For the night's finales, co-headliner twenty one pilots took over the T-Mobile stage and offered up one of the most seamless and exciting performances of the weekend, opening with "Jumpsuit" meshed with "Heavydirtysoul." With a car on fire as the backdrop, the performance was definitely full of the familiar theatrics fans have come to love, but the vibe in general was such a great one.
From the moment, the duo took the stage, the feeling in the air was one of positivity. Instead of the sometimes hostile, overpopulated crowds drawn to headlining stages, the audience gathered for twenty one pilots seemed to be a mostly friendly one and one filled with fans who knew most or all the words to the band's songs, including the less radio-friendly Trench, their latest release.
Over at the Bud Light, J Balvin was making Lolla history, as the first Latin artist to headline the Chicago festival. And he absolutely came prepared.

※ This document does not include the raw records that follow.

-- ==== Sys2Proof/Certificates/Slice0/Obligations.lean ====
section
/-! DEFINITION. Certificates/Slice0/Obligations.lean: the statements for the provers. Each docstring names the rules of
spec/ it rests on; where a clause rests on a decision D<n> the spec marks as its own, or on a log entry of the model,
the docstring says so. -/

open Sys2Proof Sys2Proof.Machine Sys2Proof.Safety

/-! ## Encoding -/

/-- R82, R87: the decoder gives back every instruction that has an encoding, with every operand. Which numbers the
codes are (D1 to D4, log entry 2) does not matter here. -/
def Obligations.DecodeInvertsEncode : Prop :=
  ∀ i : Instr, i.wellFormed = true → decode (encode i) = .ok i

/-- R81, R87: whatever word decodes is the encoding of what it decodes to, so no bit of a word is dropped. -/
def Obligations.EncodeInvertsDecode : Prop :=
  ∀ (w : Word) (i : Instr), decode w = .ok i → i.wellFormed = true ∧ encode i = w

/-- R71: the fields of a word and its inverse; every word splits this way. -/
def Obligations.WordSplitsIntoFieldsAndJoins : Prop :=
  ∀ w : Word,
    (opField w).toNat = w.toNat % 16 ∧
    (aField w).toNat = w.toNat / 2 ^ 4 % 64 ∧
    (bField w).toNat = w.toNat / 2 ^ 10 % 64 ∧
    joinWord (bField w) (aField w) (opField w) = w ∧
    ∀ (b a : BitVec 6) (op : BitVec 4),
      joinWord b a op = BitVec.ofNat 16 (b.toNat * 2 ^ 10 + a.toNat * 2 ^ 4 + op.toNat)

/-- R80, R81: every word is either an unrecognized opcode, by the spec's masks (D2 fixes them), or the encoding of an
instruction. -/
def Obligations.EveryWordIsClassified : Prop :=
  ∀ w : Word,
    (Unrecognized w ∧ decode w = .error (.unrecognized w)) ∨
    (¬Unrecognized w ∧ ∃ i, decode w = .ok i ∧ i.wellFormed = true)

/-- R75, R87: a slot, the instruction word with its trailing words after it, is read back from any stream of words it
stands at the head of. -/
def Obligations.SlotDecodeInvertsSlotEncode : Prop :=
  ∀ (x : Slot) (rest : List Word), x.wellFormed = true → decodeSlot (x.encode ++ rest) = .ok (x, rest)

/-- R76, R77, R79: words of the spec's own listings, one or more per family, and what they decode to (D1 to D4). -/
def Obligations.ListedWordsDecode : Prop :=
  decode 0x7C01#16 = .ok (.set (.reg .A) .nextLit) ∧
  decode 0x59E2#16 = .ok (.add .nextInd (.regOff .I)) ∧
  decode 0x9008#16 = .ok (.shr (.reg .A) (.lit 4)) ∧
  decode 0x806D#16 = .ok (.ifn (.reg .I) (.lit 0)) ∧
  decode 0x7C10#16 = .ok (.jsr .nextLit) ∧
  decode 0x61C1#16 = .ok (.set .pc .pop) ∧
  decode 0x0000#16 = .error (.unrecognized 0x0000#16) ∧
  decode 0x0020#16 = .error (.unrecognized 0x0020#16)

/-- R56: the host's byte stream is big-endian, and parsing what the serializer emits gives the words back (S8). -/
def Obligations.BigEndianBytesRoundTrip : Prop :=
  (∀ x y : Byte, (wordOfBytes x y).toNat = 256 * x.toNat + y.toNat) ∧
  (∀ v : Word, ∃ hi lo : Byte, bytesOfWord v = [hi, lo] ∧ hi.toNat = v.toNat / 256 ∧ lo.toNat = v.toNat % 256) ∧
  (∀ ws : List Word, wordsOfBytes (bytesOfWords ws) = some ws)

/-! ## Memory -/

/-- R53: a write sets one cell and changes no other cell and no register; the cell reads as written until the next
write to it. -/
def Obligations.MemWriteSetsOneCell : Prop :=
  ∀ (s : State) (addr v : Word),
    (s.memWrite addr v).mem.read addr = v ∧
    (∀ other, other ≠ addr → (s.memWrite addr v).mem.read other = s.mem.read other) ∧
    s.memWrite addr v = { s with mem := (s.memWrite addr v).mem }

/-- The canonical form of memory (log entry 1): memories that read alike at every address are the same data. -/
def Obligations.CanonicalMemoriesReadingAlikeAreEqual : Prop :=
  ∀ m m' : Memory, m.wf = true → m'.wf = true → (∀ addr, m.read addr = m'.read addr) → m = m'

/-- R61, R204: a store is seen by the very next fetch, whichever instruction stores. When operand A of an arithmetic or
logic instruction is the cell at PC after it, the word fetched next is the result; when JSR jumps to the cell it pushed
to, it is the return address; and the next step runs that word. Operand order is D6, places
D7, results of long shifts D15 (in `resultOf`), JSR's order D17. -/
def Obligations.StoreIsSeenByNextFetch : Prop :=
  ∀ (i : Instr) (s t : State), s.skip = false → exec i s = .next t →
    (∀ a v, destination i = some a → resultOf i s = some v → placeA true a s = .mem t.pc → t.fetched = v) ∧
    (∀ b, i = .jsr b → spAfter true b s.sp - 1#16 = t.pc → t.fetched = pcPast s.pc b.owns) ∧
    (∀ j, s.runState = .running → decode t.fetched = .ok j → step t = exec j { t with pc := t.pc + 1#16 })

/-! ## Reset, the invariant, the run state -/

/-- R34: the value of every piece of state after reset. That reset leaves them from every state, INIT included, is
R240 with the decision D19 (log entry 15); that it does so in the middle of a chain too is log entry 16. -/
def Obligations.ResetValues : Prop :=
  (∀ r, State.reset.regs.read r = 0#16) ∧ State.reset.pc = 0#16 ∧ State.reset.sp = 0#16 ∧ State.reset.o = 0#16 ∧
  (∀ addr, State.reset.mem.read addr = 0#16) ∧ State.reset.runState = .init ∧ State.reset.cycles = 0 ∧
  State.reset.skip = false ∧ ∀ s, (hostReset s).state = State.reset

/-- The state after reset meets the invariant. -/
def Obligations.ResetMeetsInvariant : Prop := Inv State.reset

/-- Every step keeps the invariant: memory stays canonical, and SKIP is set only while RUNNING (R33; that DecodeError
clears SKIP is log entry 8). -/
def Obligations.StepKeepsInvariant : Prop :=
  ∀ s t : State, Inv s → step s = .next t → Inv t

/-- Every event of the host keeps the invariant. -/
def Obligations.HostEventsKeepInvariant : Prop :=
  ∀ (e : HostEvent) (s : State) (r : Reply), Inv s → hostEvent e s = some r → Inv r.state

/-- R100, R101, R103: when the word at PC decodes to an instruction, a step in RUNNING is `exec` of it with PC one past
the word; `exec` reads the rest of the slot itself (R104). -/
def Obligations.StepRunsTheDecodedInstruction : Prop :=
  ∀ (s : State) (i : Instr), s.runState = .running → decode (s.mem.read s.pc) = .ok i →
    step s = exec i { s with pc := s.pc + 1#16 }

/-- R80, R210: an unrecognized word halts the machine and does nothing else, in commit and in non-commit mode. PC is one
past the word (D13), a skipped one halts too (D12); that SKIP is cleared is log entry 8. -/
def Obligations.UnrecognizedWordHalts : Prop :=
  ∀ s : State, s.runState = .running → Unrecognized (s.mem.read s.pc) →
    step s = .next { s with pc := s.pc + 1#16, runState := .halted, skip := false }

/-- R224, R210: a step of the running machine always goes on to a next state, and it leaves RUNNING only by DecodeError:
nothing else is an exception. That an unrecognized word halts in a skipped slot too is R188, the decision D12 (log entry
14); that DecodeError is a next state is log entry 9. -/
def Obligations.OnlyDecodeErrorLeavesRunning : Prop :=
  ∀ s : State, s.runState = .running → ∃ t, step s = .next t ∧
    ((∃ e, decode (s.mem.read s.pc) = .error e) → t.runState = .halted) ∧
    ((∃ i, decode (s.mem.read s.pc) = .ok i) → t.runState = .running)

/-- R30, R221: INIT and HALTED are non-executing, and all state survives in both (log entry 9). -/
def Obligations.NothingMovesOutsideRunning : Prop :=
  ∀ s : State, s.runState ≠ .running → step s = .next s

/-- R253: the cycle counter advances only during RUNNING, and never decreases except to 0 at reset. -/
def Obligations.CyclesAdvanceOnlyInRunningAndNeverDecrease : Prop :=
  (∀ s t : State, step s = .next t → s.cycles ≤ t.cycles ∧ (s.runState ≠ .running → t.cycles = s.cycles)) ∧
  (∀ (e : HostEvent) (s : State) (r : Reply), hostEvent e s = some r → e ≠ .reset → e ≠ .haltWithReset →
    s.cycles ≤ r.state.cycles ∧ (s.runState ≠ .running → r.state.cycles = s.cycles)) ∧
  (∀ s : State, (hostReset s).state.cycles = 0)

/-- R31, R251: the counter is not functional. With another count the same step is taken, charging the same cycles. -/
def Obligations.CyclesAreNotFunctional : Prop :=
  ∀ (s t : State) (n : Nat), step s = .next t →
    ∃ charged, t.cycles = s.cycles + charged ∧
      step { s with cycles := n } = .next { t with cycles := n + charged }

/-! ## Whole-machine rules over all instructions -/

/-- R105, R136, R59: a skipped slot changes PC, CYCLES, STATE and SKIP only; SP does not move (D10). -/
def Obligations.SkippedSlotNeverWrites : Prop :=
  ∀ s t : State, s.skip = true → s.runState = .running → step s = .next t →
    t.regs = s.regs ∧ t.mem = s.mem ∧ t.sp = s.sp ∧ t.o = s.o

/-- R22: a general register is changed only as the destination of an arithmetic or logic instruction in commit mode,
through a register-direct operand A; never implicitly. -/
def Obligations.GeneralRegistersChangeOnlyAsDestination : Prop :=
  ∀ (i : Instr) (s t : State) (r : Reg), exec i s = .next t → t.regs.read r ≠ s.regs.read r →
    s.skip = false ∧ destination i = some (.reg r)

/-- R28: O is changed only in commit mode, by an instruction whose rule gives it a value or by one whose operand A is
O. -/
def Obligations.OverflowChangesOnlyByItsWriters : Prop :=
  ∀ (i : Instr) (s t : State), exec i s = .next t → t.o ≠ s.o →
    s.skip = false ∧ (updatesO i = true ∨ destination i = some .o)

With bright-colored staging, supported by dancers, it was easily the most thrilling performance of the night.
"This is our time, this is our moment," he told the audience, a nod to the historical nature of his time slot, as the cheering crowd surrounding the stage erupted with salsa dancing and club-worthy excitement. There is no doubt J Balvin will eventually return to Grant Park, after such a mammoth debut as he delivered Saturday night.